Ratio between Firmicutes and Bacteroidetes (F/B ratio) in feces of European and African children

Range European 2.8±0.06 African 0.47±0.05 unitless
Organism bacteria
Reference De Filippo C. et al., Impact of diet in shaping gut microbiota revealed by a comparative study in children from Europe and rural Africa. Proc Natl Acad Sci U S A. 2010 Aug 17 107(33):14691-6. doi: 10.1073/pnas.1005963107. p.14693 left column bottom paragraphPubMed ID20679230
Method p.14695 right column 4th paragraph:"Taxonomic Assignment to 16S Reads: RDP classifier (v 2.1) software was used (ref 29) to classify the sequences according to the taxonomy proposed by Garrity et al. (ref 30), maintained at the Ribosomal Database Project (RDP 10 database, Update 18). RDP classifier also emits, for each taxonomic rank, a confidence estimate (CE) based on a bootstrapping procedure, allowing to append the notation of “_uncertain” to assignments with CE lower than a defined cutoff , usually 50% (Table S4). Bacterial species were assigned using a speed-optimized procedure based on BLAST and on the creation of genus specific subsamples of the RDP 10 database (details in SI Materials and Methods)."
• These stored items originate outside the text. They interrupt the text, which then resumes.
-- ==== Sys2Proof/Machine/AngCtl.lean ====
section
/-! DEFINITION. Machine/AngCtl.lean: the angle unit: teeth, synchronisation, direction, event channels, registers (22_angle.md). An edge is processed at the DTB tick at which
it passes the filter. -/
namespace Sys2Proof.Machine

def State.ang (s : State) : Ang := s.io.ang
def State.withAng (s : State) (x : Ang) : State := s.withIo { s.io with ang := x }
def angChDefault (_ : Nat) : AngCh := AngCh.init
def State.angCh (s : State) (c : Nat) : AngCh := tabGet angChDefault s.ang.chs c
def State.setAngCh (s : State) (c : Nat) (x : AngCh) : State := s.withAng { s.ang with chs := tabPut angChDefault c x s.ang.chs }

/-! ### Settings (R557–R559) -/

/-- A value between two bounds. -/
def clampNat (lo hi x : Nat) : Nat := Nat.max lo (Nat.min hi x)

def State.teeth (s : State) : Nat := clampNat 8 120 (s.fld R.ANG_WHEEL F.ANG_WHEEL.TEETH)
def State.angGap (s : State) : Nat := Nat.max 1 (s.fld R.ANG_WHEEL F.ANG_WHEEL.GAP)
def State.fwdn (s : State) : Nat := clampNat 4 64 (s.fld R.ANG_CONF F.ANG_CONF.FWDN)
/-- 720 mode; coded direction. -/
def State.twoRev (s : State) : Bool := s.bit R.ANG_CTL 1
def State.coded (s : State) : Bool := s.bit R.ANG_CTL 2
/-- Angle ticks of a cycle. -/
def State.cycleLen (s : State) : Nat := s.teeth * (if s.twoRev then 128 else 64)
/-- The stamp of what passes the filter now (R558). -/
def State.angStamp (s : State) : Nat := s.heelDtb.toNat - Nat.max 1 (s.fld R.ANG_CTL F.ANG_CTL.FILT)
/-- DIRTH in DTB ticks. -/
def State.dirth (s : State) : Nat := 50 * s.fld R.ANG_CONF F.ANG_CONF.DIRTH

/-- ANG_STAT.STATE: 0 OFF, 1 SEARCH, 2 HALF, 3 SYNC, 4 REVERSE, 5 CONFIRM. -/
def State.angSt (s : State) : Nat := s.fld R.ANG_STAT F.ANG_STAT.STATE
def State.setAngSt (s : State) (c : Nat) : State := s.setFld R.ANG_STAT F.ANG_STAT.STATE c
def State.angEvt (s : State) (b : Nat) : State := s.putBit R.ANG_EVT b true

/-! ### Interpolation (R566, R567) -/

/-- Teeth to the next edge due. -/
def State.pitches (s : State) : Nat := if s.ang.since + 1 = s.teeth - s.angGap then s.angGap + 1 else 1

def State.lastStamp (s : State) : Nat := match s.ang.last with
  | some t => t.toNat
  | none => 0

/-- Angle ticks past the last edge, now. -/
def State.angOff (s : State) : Nat := Nat.min ((s.heelDtb.toNat - s.lastStamp) * 64 / Nat.max 1 s.ang.p) (64 * s.pitches - 1)

/-- The interpolated angle. -/
def State.angleNow (s : State) : Nat := (s.ang.a + s.angOff) % s.cycleLen

/-- The predicted time of the angle r ticks past the last edge. -/
def State.timeOf (s : State) (r : Nat) : Nat := s.lastStamp + (r * s.ang.p + 63) / 64

/-- Angle ticks from one angle forward to another. -/
def State.angDist (s : State) (from_ goal : Nat) : Nat := (goal % s.cycleLen + s.cycleLen - from_ % s.cycleLen) % s.cycleLen

/-! ### Channels (R568–R574) -/

/-- ANG_CHCFG.MODE: 0 ANGLE, 1 DUR, 2 DWELL. -/
def State.chMode (s : State) (c : Nat) : Nat :=
  let m := s.fld (R.ANG_CHCFG c) F.ANG_CHCFG.MODE
  if m = 3 then 0 else m
/-- ANG_CHSTAT.STATE: 0 IDLE, 1 ARMED, 2 ACTIVE. -/
def State.chSt (s : State) (c : Nat) : Nat := s.fld (R.ANG_CHSTAT c) F.ANG_CHSTAT.STATE
def State.setChSt (s : State) (c x : Nat) : State := s.setFld (R.ANG_CHSTAT c) F.ANG_CHSTAT.STATE x

def AngCh.start (x : AngCh) : Nat := fget x.ang F.ANG_CHANG.START
def AngCh.fin (x : AngCh) : Nat := fget x.ang F.ANG_CHANG.END

/-- Put a channel with its next time, which ANG_CHPRED shows. -/
def State.putCh (s : State) (c : Nat) (x : AngCh) : State := (s.setAngCh c x).wr (R.ANG_CHPRED c) (x.at_.setWidth 32)

/-- The angles and the duration that the registers hold. -/
def State.chAdopt (s : State) (c : Nat) : State :=
  s.setAngCh c { s.angCh c with ang := s.rd (R.ANG_CHANG c), dur := Nat.max 1 (s.fld (R.ANG_CHDUR c) F.ANG_CHDUR.DUR) }

/-- A begin time, from the passage it waits for. -/
def State.beginTime (s : State) (c r : Nat) : Nat := if s.chMode c = 2 then s.timeOf r - (s.angCh c).dur else s.timeOf r

/-- Arm a channel: the next passage at least lo ticks past the last edge; in another cycle than the last begin's, or in DWELL mode one whose begin lies ahead (R568, R570). -/
def State.chArm (s : State) (c lo : Nat) : State :=
  let x := s.angCh c
  let len := s.cycleLen
  let dwell := s.chMode c == 2
  let d := s.angDist s.ang.a (if dwell then x.fin else x.start)
  let r0 := if d < lo then d + len else d
  let r1 := if dwell then
      let m := 64 * (s.heelDtb.toNat + x.dur - s.lastStamp) / Nat.max 1 s.ang.p + 1
      if m ≤ r0 then r0 else r0 + (m - r0 + len - 1) / len * len
    else if x.cycle = some s.ang.cyc ∧ r0 < len - s.ang.a then r0 + len else r0
  (s.putCh c { x with ahead := r1, at_ := BitVec.ofNat 64 (s.beginTime c r1), timed := false, short := false }).setChSt c 1

/-- An occurrence ends: 1 DONE, 2 SHORT, 3 CUT, 4 CANCELLED, 5 MISSED. It re-arms if REPEAT is set, else EN clears. -/
def State.chEnd (s : State) (c code : Nat) : State :=
  let t := ((s.setChSt c 0).setFld (R.ANG_CHSTAT c) F.ANG_CHSTAT.LAST code).putBit (if code ≤ 2 then R.ANG_DONE else R.ANG_CANCEL) c true
  let u := t.angEvt 7
  if !s.bit (R.ANG_CHCFG c) 3 then u.putBit (R.ANG_CHCFG c) 0 false
  else if u.angSt = 3 then u.chArm c (u.angOff + 1) else u

/-- An occurrence begins at a DTB: the conversion, the stamp (R574). -/
def State.chBegin (s : State) (c : Nat) (at_ : Nat) (volts : List (BitVec 12)) : State :=
  let cfg := s.rd (R.ANG_CHCFG c)
  let t := ((s.setChSt c 2).wr (R.ANG_CHSTAMP c) (BitVec.ofNat 32 at_)).setAngCh c { s.angCh c with cycle := some s.ang.cyc }
  if cfg.getLsbD 8 then t.wr (R.ANG_CHSAMP c) (BitVec.ofNat 32 ((volts.getD (fget cfg F.ANG_CHCFG.SW) 0).toNat + 0x80000000)) else t

/-- What a begun occurrence ends at. back is how far behind the last edge it began, ahead how far in front of it. -/
def State.chRun (s : State) (c at_ ahead back : Nat) : State :=
  let x := s.angCh c
  let len := s.angDist x.start x.fin
  match s.chMode c with
  | 1 => s.putCh c { x with timed := true, at_ := BitVec.ofNat 64 (at_ + x.dur), startAngle := x.start }
  | 2 => s.putCh c { x with ahead := ahead, at_ := BitVec.ofNat 64 (s.timeOf ahead), startAngle := s.angleNow }
  | _ =>
    if len = 0 then s.putCh c { x with timed := true, at_ := BitVec.ofNat 64 (at_ + 1), startAngle := x.start }
    else if ahead + len ≤ back then (s.setAngCh c { x with startAngle := x.start }).chEnd c 1
    else s.putCh c { x with ahead := ahead + len - back, at_ := BitVec.ofNat 64 (s.timeOf (ahead + len - back)), startAngle := x.start }

/-- A DWELL occurrence whose end angle comes before its begin time (R572). -/
def State.chShort (s : State) (c : Nat) (volts : List (BitVec 12)) : State :=
  let m := s.fld (R.ANG_CHCFG c) F.ANG_CHCFG.MINON
  let now := s.heelDtb.toNat
  if m = 0 then s.chEnd c 5
  else
    let t := s.chBegin c now volts
    t.putCh c { t.angCh c with timed := true, short := true, at_ := BitVec.ofNat 64 (now + 100 * m), startAngle := t.angleNow }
Comments p.14693 left column bottom paragraph:"Firmicutes are twice as abundant in the EU [European Union, Florence, Italy] children as evidenced by the different ratio between Firmicutes and Bacteroidetes (F/B ratio ± SD, 2.8 ± 0.06 in EU and 0.47 ± 0.05 in BF [Burkina Faso, from rural African village]), suggesting a dramatically different bacterial colonization of the human gut in the two populations. Interestingly, Prevotella, Xylanibacter (Bacteroidetes) and Treponema (Spirochaetes) are present exclusively in BF children microbiota (Figs. 2 A and B, Fig. S2, and Table S5). [Investigators] can hypothesize that among the environmental factors separating the two populations (diet, sanitation, hygiene, geography, and climate) the presence of these three genera could be a consequence of high fiber intake, maximizing metabolic energy extraction from ingested plant polysaccharides."